FIX GaussianProcessRegression(normalize_y=True).predict(X, return_cov=True) #19706

AidarShakerimoff · 2021-03-17T23:36:46Z

Problem with GPR predictions on multitarget data. Fixes issues #17394 and #18065

What does this fix?

Initially, when a multitarget data was given, the _gpr.py was not able to undo the normalisation of y_cov and y_var in the predict() function (lines 355 and 381). The problem was the fact that the code was trying to multiply two horizontal vectors in both cases and returned error ValueError: operands could not be broadcast together with shapes (a,) (b,) (e.g. number of samples 'a' = 4, number of target components 'b' = 3). I solved this by reshaping the y_var vector and rows ofy_covinto vertical form before multiplication with the y_train_std vector. As a result, we obtain y_std of form(n_samples, n_output_dims)and y_cov of form (n_samples, n_samples, n_output_dims). When targets are single values the undo normalisation is performed as usual.
The solution is based on the solution from Rasmussen and Williams' book for cases when classes of outputs are independent from each other.

Comment

This solution will work only if the target classes are independent.

Problem with GPR predictions on multitarget data.

afonari · 2021-03-18T11:53:33Z

I'm not with merging rights here, but I think you need tests for this one, see bottom of #19703 for a test example.

AidarShakerimoff · 2021-03-18T13:30:02Z

I'm not with merging rights here, but I think you need tests for this one, see bottom of #19703 for a test example.

Thank you, I will do it

cmarmo · 2021-03-18T14:48:32Z

@AidarShakerimoff thanks for your pull request. Linting errors are present. Do you mind running

$ flake8 sklearn/gaussian_process/_gpr.py

on your repository? This will allow you to display all the errors. See also this page for more details about flake8.

AidarShakerimoff · 2021-03-18T15:20:20Z

@AidarShakerimoff thanks for your pull request. Linting errors are present. Do you mind running
$ flake8 sklearn/gaussian_process/_gpr.py
on your repository? This will allow you to display all the errors. See also this page for more details about flake8.

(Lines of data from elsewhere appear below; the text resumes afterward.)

theorem good_State_doMemRead (o : Origin) (addr : Nat) (n : Nat) (s : State)  (h : Good q P s) : Good q P
    (State.doMemRead o addr n s) := by
  unfold State.doMemRead; try dsimp only
  repeat' (first | with_reducible assumption | intro _ | with_reducible apply good_State_finish
                 | with_reducible apply good_State_load | split)

theorem good_State_doMemWrite (o : Origin) (addr : Nat) (n : Nat) (data : List Byte) (s : State)  (h : Good
    q Canon s) : Good q Canon (State.doMemWrite o addr n data s) := by
  unfold State.doMemWrite; try dsimp only
  repeat' (first | with_reducible assumption | intro _ | with_reducible apply good_State_finish
                 | with_reducible apply good_State_save | split)

theorem good_State_doNothing (s : State)  (h : Good q P s) : Good q P (State.doNothing s).1 := by
  unfold State.doNothing; try dsimp only
  repeat' (first | with_reducible assumption)

theorem good_State_doOpCap (watts : Nat) (s : State)  (h : Good q P s) : Good q P (State.doOpCap watts s).1 := by
  unfold State.doOpCap; try dsimp only
  repeat' (first | with_reducible assumption | intro _ | with_reducible apply good_State_capSync
                 | with_reducible apply good_State_setFld | split)

theorem good_State_newRoot (s : State)  (h : Good q P s) : Good q P (State.newRoot s) := by
  unfold State.newRoot; try dsimp only
  repeat' (first | with_reducible assumption | intro _ | with_reducible apply good_State_becomeRoot
                 | with_reducible apply good_State_setFld | with_reducible apply good_State_followTime
                 | with_reducible apply good_State_ev | with_reducible apply good_State_holdover | split
                 | fail_if_no_progress (with_reducible apply good_mk; with_reducible apply good_parts))

theorem good_State_replanPort (s : State) (d : Nat)  (h : Good q P s) : Good q P (State.replanPort s d) := by
  unfold State.replanPort; try dsimp only
  repeat' (first | with_reducible assumption | intro _ | with_reducible apply good_State_ev
                 | with_reducible apply good_State_setPortState | with_reducible apply good_State_setPort
                 | with_reducible apply good_State_unlink | with_reducible apply good_State_when
                 | with_reducible apply good_State_rediscover | split)

theorem good_State_replan (s : State)  (h : Good q P s) : Good q P (State.replan s) := by
  unfold State.replan; try dsimp only
  repeat' (first | with_reducible assumption | intro _ | with_reducible apply good_State_newRoot
                 | with_reducible apply good_State_each | with_reducible apply good_State_replanPort)

theorem good_State_planRegs (s : State) (p : Plan)  (h : Good q P s) : Good q P (State.planRegs s p) := by
  unfold State.planRegs; try dsimp only
  repeat' (first | with_reducible assumption | intro _ | with_reducible apply good_State_setFld)

theorem good_State_doPlan (p : Plan) (s : State)  (h : Good q P s) : Good q P (State.doPlan p s).1 := by
  unfold State.doPlan; try dsimp only
  repeat' (first | with_reducible assumption | intro _ | with_reducible apply good_State_ev
                 | with_reducible apply good_State_nvmPut | with_reducible apply good_State_replan
                 | with_reducible apply good_State_setFlag | with_reducible apply good_State_extendM7
                 | with_reducible apply good_State_planRegs | split)

theorem good_State_doPortCtrl (d : Nat) (value : Nat) (s : State)  (h : Good q P s) : Good q P (State.doPortCtrl d value s).1 :=
    by
  unfold State.doPortCtrl; try dsimp only
  repeat' (first | with_reducible assumption | intro _ | with_reducible apply good_State_setFlag
                 | with_reducible apply good_State_nvmPut | with_reducible apply good_State_linkLost
                 | with_reducible apply good_State_startTraining | split)

end Sys2Proof.Machine
end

Thank you for your advice!

ogrisel

Please add a new test (or update an existing test) to check that if the target data is already normalized (before fit, for instance using sklearn.preprocessing.scale), passing normalize_y=True or normalize_y=False makes predict return similar results (on toy random datasets generated with make_regression for instance).

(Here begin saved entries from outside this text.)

theorem good_State_restore (s : State) (e : LogEntry)  (h : Good q Canon s) : Good q Canon (State.restore
    s e) := by
  unfold State.restore; try dsimp only
  repeat' (first | with_reducible assumption | intro _ | with_reducible apply good_State_writeBytes)

theorem good_State_endRollback (s : State)  (h : Good q Canon s) : Good q Canon (State.endRollback s) := by
  unfold State.endRollback; try dsimp only
  repeat' (first | with_reducible assumption | intro _ | with_reducible apply good_State_each
                 | with_reducible apply good_State_restore | with_reducible apply good_State_logSync
                 | with_reducible apply good_State_setFld | with_reducible apply good_State_setFlag
                 | with_reducible apply good_State_finish | with_reducible apply good_State_ev | split
                 | fail_if_no_progress (with_reducible apply good_mk; with_reducible apply good_parts))

theorem good_State_engineFlags (s : State) (k : Nat)  (h : Good q P s) : Good q P (State.engineFlags s k) := by
  unfold State.engineFlags; try dsimp only
  repeat' (first | with_reducible assumption | intro _ | with_reducible apply good_State_each
                 | with_reducible apply good_State_setFlag)

theorem good_State_enterBarrier (s : State) (second : Bool)  (h : Good q P s) : Good q P (State.enterBarrier s second) := by
  unfold State.enterBarrier; try dsimp only
  repeat' (first | with_reducible assumption | intro _ | with_reducible apply good_State_setFld
                 | with_reducible apply good_State_bankProgress | with_reducible apply good_State_sendArrive
                 | with_reducible apply good_State_advance | split
                 | fail_if_no_progress (with_reducible apply good_mk; with_reducible apply good_parts))

theorem good_State_eyeWrite (s : State) (r : Requester) (f : Nat) (value : Nat)  (h : Good q P s) : Good q P
    (State.eyeWrite s r f value) := by
  unfold State.eyeWrite; try dsimp only
  repeat' (first | with_reducible assumption | intro _ | with_reducible apply good_State_access
                 | with_reducible apply good_gate | with_reducible apply good_State_doEyeCtrl | split)

theorem good_State_powerCycle (s : State) (q_1 : ResetReq)  (h : Good q P s) : Good q P (State.powerCycle
    s q_1) := by
  unfold State.powerCycle; try dsimp only
  repeat' (first | with_reducible assumption | intro _ | with_reducible apply good_State_capture
                 | with_reducible apply good_State_alert | with_reducible apply good_State_bump
                 | with_reducible apply good_State_rstSync | with_reducible apply good_State_ev | split
                 | fail_if_no_progress (with_reducible apply good_mk; with_reducible apply good_parts))

theorem good_State_noUnit (s : State)  (h : Good q P s) : Good q P (State.noUnit s) := by
  unfold State.noUnit; try dsimp only
  repeat' (first | with_reducible assumption | intro _ | with_reducible apply good_State_setFlag
                 | with_reducible apply good_State_released | with_reducible apply good_State_powerCycle
                 | with_reducible apply good_State_rstSync | with_reducible apply good_State_climb
                 | with_reducible apply good_fold | with_reducible apply good_fold_fst | split
                 | fail_if_no_progress (with_reducible apply good_mk; with_reducible apply good_parts))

Please check with return_cov=True and with multi-target y.

sklearn/gaussian_process/_gpr.py

AidarShakerimoff · 2021-03-29T13:36:16Z

Please add a new test (or update an existing test) to check that if the target data is already normalized (before fit, for instance using sklearn.preprocessing.scale), passing normalize_y=True or normalize_y=False makes predict return similar results (on toy random datasets generated with make_regression for instance).

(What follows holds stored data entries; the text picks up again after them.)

-- ==== Sys2Proof/Laws/GoodOps5.lean ====
section
/-! SUPPORT. `Good` is kept by each shared operation and each meaning, part 5 of 6, callees before their callers. -/

namespace Sys2Proof.Machine

variable {q : List Instr} {P : Memory → Prop}

theorem good_State_pull (s : State) (version : Nat) (first : Nat) (count : Nat)  (h : Good q P s) : Good q P (State.pull s version
    first count) := by
  unfold State.pull; try dsimp only
  repeat' (first | with_reducible assumption | intro _ | with_reducible apply good_State_place | split)

theorem good_State_pumpAll (s : State)  (h : Good q P s) : Good q P (State.pumpAll s) := by
  unfold State.pumpAll; try dsimp only
  repeat' (first | with_reducible assumption | intro _ | with_reducible apply good_State_each
                 | with_reducible apply good_State_pump)

theorem good_State_raiseFloor (s : State)  (h : Good q P s) : Good q P (State.raiseFloor s) := by
  unfold State.raiseFloor; try dsimp only
  repeat' (first | with_reducible assumption | intro _ | with_reducible apply good_State_nvmPut
                 | with_reducible apply good_State_ev | with_reducible apply good_State_setFld | split
                 | fail_if_no_progress (with_reducible apply good_mk; with_reducible apply good_parts))

theorem good_State_randomFault (m : Nat) (test : Nat) (s : State)  (h : Good q P s) : Good q P (State.randomFault m test s) :=
    by
  unfold State.randomFault; try dsimp only
  repeat' (first | with_reducible assumption | intro _ | with_reducible apply good_State_ev
                 | with_reducible apply good_State_setFld | split)

theorem good_State_readAway (s : State) (p : Nat) (job : Nat) (r : Run) (d : Desc)  (h :
    Good q P s) : Good q P (State.readAway s p job r d) := by
  unfold State.readAway; try dsimp only
  repeat' (first | with_reducible assumption | intro _ | with_reducible apply good_State_setPart
                 | with_reducible apply good_State_each | with_reducible apply good_State_issue
                 | with_reducible apply good_State_operandAnswered | split)

theorem good_State_readyRetry (g : Nat) (s : State)  (h : Good q P s) : Good q P (State.readyRetry g s) := by
  unfold State.readyRetry; try dsimp only
  repeat' (first | with_reducible assumption | intro _ | with_reducible apply good_State_each
                 | with_reducible apply good_State_sendColl | split)

theorem good_State_rebuildEnds (s : State)  (h : Good q P s) : Good q P (State.rebuildEnds s) := by
  unfold State.rebuildEnds; try dsimp only
  repeat' (first | with_reducible assumption | intro _ | with_reducible apply good_State_setFld
                 | with_reducible apply good_State_ev | with_reducible apply good_State_setFlag
                 | with_reducible apply good_State_endRebuild | split
                 | fail_if_no_progress (with_reducible apply good_mk; with_reducible apply good_parts))

theorem good_State_retire (s : State) (i : Nat) (ack : Nat)  (h : Good q P s) : Good q P (State.retire s i ack) := by
  unfold State.retire; try dsimp only
  repeat' (first | with_reducible assumption | intro _ | with_reducible apply good_State_setSess | split)

theorem good_State_receive (s : State) (p : HostPkt) (type : Nat) (limit : Nat) (f : State →
    State) (hf : ∀ y0, Good q P y0 → Good q P (f y0)) (h : Good q P s) : Good q P (State.receive s p type
    limit f) := by
  unfold State.receive; try dsimp only
  repeat' (first | with_reducible assumption | intro _ | apply hf | with_reducible apply good_State_countRx
                 | with_reducible apply good_State_setSess | with_reducible apply good_State_follow
                 | with_reducible apply good_State_retire | with_reducible apply good_State_dropHost | split)

theorem good_State_recordDone (type : Nat) (ok : Bool) (s : State)  (h : Good q P s) : Good q P (State.recordDone type ok s)
    := by
  unfold State.recordDone; try dsimp only
  repeat' (first | with_reducible assumption | intro _ | with_reducible apply good_State_nvmSync
                 | with_reducible apply good_State_bump | with_reducible apply good_State_setNvm
                 | with_reducible apply good_State_ev | split
                 | fail_if_no_progress (with_reducible apply good_mk; with_reducible apply good_parts))

theorem good_State_recordLoad (s : State) (r : Requester) (off : Nat) (act : State →
    State × Status) (hact : ∀ y0, Good q P y0 → Good q P (act y0).1) (h : Good q P s) : Good q P
    (State.recordLoad s r off act) := by
  unfold State.recordLoad; try dsimp only
  repeat' (first | with_reducible assumption | intro _ | apply hact | with_reducible apply good_State_auditAct
                 | with_reducible apply good_State_fresh | with_reducible apply good_State_answer | split)

theorem good_State_release (s : State) (r : Reset) (us : Nat)  (h : Good q P s) : Good q P (State.release s
    r us) := by
  unfold State.release; try dsimp only
  repeat' (first | with_reducible assumption | intro _ | with_reducible apply good_State_rstSync
                 | with_reducible apply good_State_dropReset | with_reducible apply good_State_each
                 | with_reducible apply good_State_ev | with_reducible apply good_State_finish)

theorem good_State_replyArrives (s : State) (op : Nat) (p : Packet)  (h : Good q Canon s) : Good q Canon
    (State.replyArrives s op p) := by
  unfold State.replyArrives; try dsimp only
  repeat' (first | with_reducible assumption | intro _ | with_reducible apply good_State_serveReply | split)

theorem good_State_reportStale (s : State)  (h : Good q P s) : Good q P (State.reportStale s) := by
  unfold State.reportStale; try dsimp only
  repeat' (first | with_reducible assumption | intro _ | with_reducible apply good_State_ev
                 | with_reducible apply good_State_setFlag | with_reducible apply good_State_setFlowCap | split)

theorem good_State_reqArrives (s : State) (op : Nat) (p : Packet)  (h : Good q Canon s) : Good q Canon
    (State.reqArrives s op p) := by
  unfold State.reqArrives; try dsimp only
  repeat' (first | with_reducible assumption | intro _ | with_reducible apply good_State_serveReq | split)

theorem good_State_resetGrant (level : Nat) (target : Nat) (cause : Nat) (s : State)  (h : Good q Canon s) : Good q Canon
    (State.resetGrant level target cause s) := by
  unfold State.resetGrant; try dsimp only
  repeat' (first | with_reducible assumption | intro _ | with_reducible apply good_State_grantReset
                 | with_reducible apply good_State_askReset | split)

theorem good_State_residueMismatch (k : Nat) (p : Nat) (e : Nat) (c : Nat) (second : Bool) (s : State)  (h : Good q P s) : Good q P
    (State.residueMismatch k p e c second s) := by
  unfold State.residueMismatch; try dsimp only
  repeat' (first | with_reducible assumption | intro _ | with_reducible apply good_State_badColumn
                 | with_reducible apply good_State_ev | with_reducible apply good_State_bump | split
                 | fail_if_no_progress (with_reducible apply good_mk; with_reducible apply good_parts))

theorem good_State_resolveFailed (s : State) (p : Nat) (r : Run) (e : ReadEnd)  (h : Good
    q Canon s) : Good q Canon (State.resolveFailed s p r e) := by
  unfold State.resolveFailed; try dsimp only
  repeat' (first | with_reducible assumption | intro _ | with_reducible apply good_State_refuseFiring)

theorem good_State_tileFiring (s : State) (p : Nat) (r : Run) (x_3 : Ctx) (d :
    Desc)  (h : Good q Canon s) : Good q Canon (State.tileFiring s p r x_3 d) := by
  unfold State.tileFiring; try dsimp only
  repeat' (first | with_reducible assumption | intro _ | with_reducible apply good_State_setPart
                 | with_reducible apply good_State_refuseFiring | with_reducible apply good_State_ev
                 | with_reducible apply good_State_beginBank | with_reducible apply good_State_readAway
                 | with_reducible apply good_State_dealOut | split)

theorem good_State_resolveRead (s : State) (job : Nat) (reads : List RemoteRead) (a n : Nat) (h : Good q P s) :
    ∀ r, s.resolveRead job reads a n = some r → Good q P r.1 := by
  intro r e
  unfold State.resolveRead at e
  split at e
  · cases e
    exact good_State_load _ _ _ _ h
  · cases hf : reads.find? fun r => r.addr == a with
    | none => rw [hf] at e; cases e
    | some x => rw [hf] at e; cases e; exact h

theorem good_State_resolveReads (s : State) (job : Nat) (reads : List RemoteRead) (n : Nat) (as : List Nat) (h : Good q P s) :
    ∀ r, s.resolveReads job reads n as = some r → Good q P r.1 := by
  induction as generalizing s with
  | nil => rintro r ⟨⟩; exact h
  | cons a as ih =>
    intro r e
    unfold State.resolveReads at e
    split at e
    · cases e
    · rename_i t x v e1
      have ht : Good q P t := good_State_resolveRead _ _ _ _ _ h _ e1
      split at e
      · cases e
        exact ht
      · split at e
        · rename_i u y vs e2
          cases e
          exact ih t ht (u, y, vs) e2
        · cases e

theorem good_State_captureSlot (s : State) (x : Ctx) (d : Desc) (reads : List RemoteRead) (n : Nat) (h : Good q P s) :
    ∀ r, s.captureSlot x d reads n = some r → Good q P r.1 := by
  intro r e
  unfold State.captureSlot at e
  dsimp only at e
  split at e
  · cases e
  · rename_i e1
    cases e
    exact good_State_resolveReads _ _ _ _ _ h _ e1

theorem good_State_captureAll (s : State) (x : Ctx) (d : Desc) (reads : List RemoteRead) (ns : List Nat) (h : Good q P s) :
    ∀ r, s.captureAll x d reads ns = some r → Good q P r.1 := by
  induction ns generalizing s with
  | nil => rintro r ⟨⟩; exact h
  | cons a as ih =>
    intro r e
    unfold State.captureAll at e
    split at e
    · cases e
    · rename_i t y v e1
      have ht : Good q P t := good_State_captureSlot _ _ _ _ _ h _ e1
      split at e
      · cases e
        exact ht
      · split at e
        · rename_i u z vs e2
          cases e
          exact ih t ht (u, z, vs) e2
        · cases e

Please check with return_cov=True and with multi-target y.

Thank you very much, I will finish it soon.

AidarShakerimoff · 2021-04-09T13:40:11Z

By the way, should I also try to handle cases when there is a correlation between classes of the output? Or should keep assuming that the classes are independent?

multitarget now produces +1 dimenisonal std and cov

AidarShakerimoff · 2021-04-10T12:20:31Z

How can I solve changelog problem?

AidarShakerimoff · 2021-04-10T13:23:05Z

Please add a new test (or update an existing test) to check that if the target data is already normalized (before fit, for instance using sklearn.preprocessing.scale), passing normalize_y=True or normalize_y=False makes predict return similar results (on toy random datasets generated with make_regression for instance).

Please check with return_cov=True and with multi-target y.

I am trying to implement the following code that compares results of two GPR (normalized and not normalized) on the dataset that is already normalized.

from sklearn.gaussian_process import GaussianProcessRegressor
from sklearn import preprocessing
from sklearn import datasets
import numpy as np
from sklearn.utils._testing \
   import assert_almost_equal
# toy dataset 
X, y = datasets.make_regression(n_targets=1)
X_train, y_train = X[:50], y[:50]
X_test = X[50:]

# normalize the data before fitting the GP
y_train_norm = preprocessing.normalize(y_train.reshape(y_train.shape[0],-1), axis=0).reshape(y_train.shape)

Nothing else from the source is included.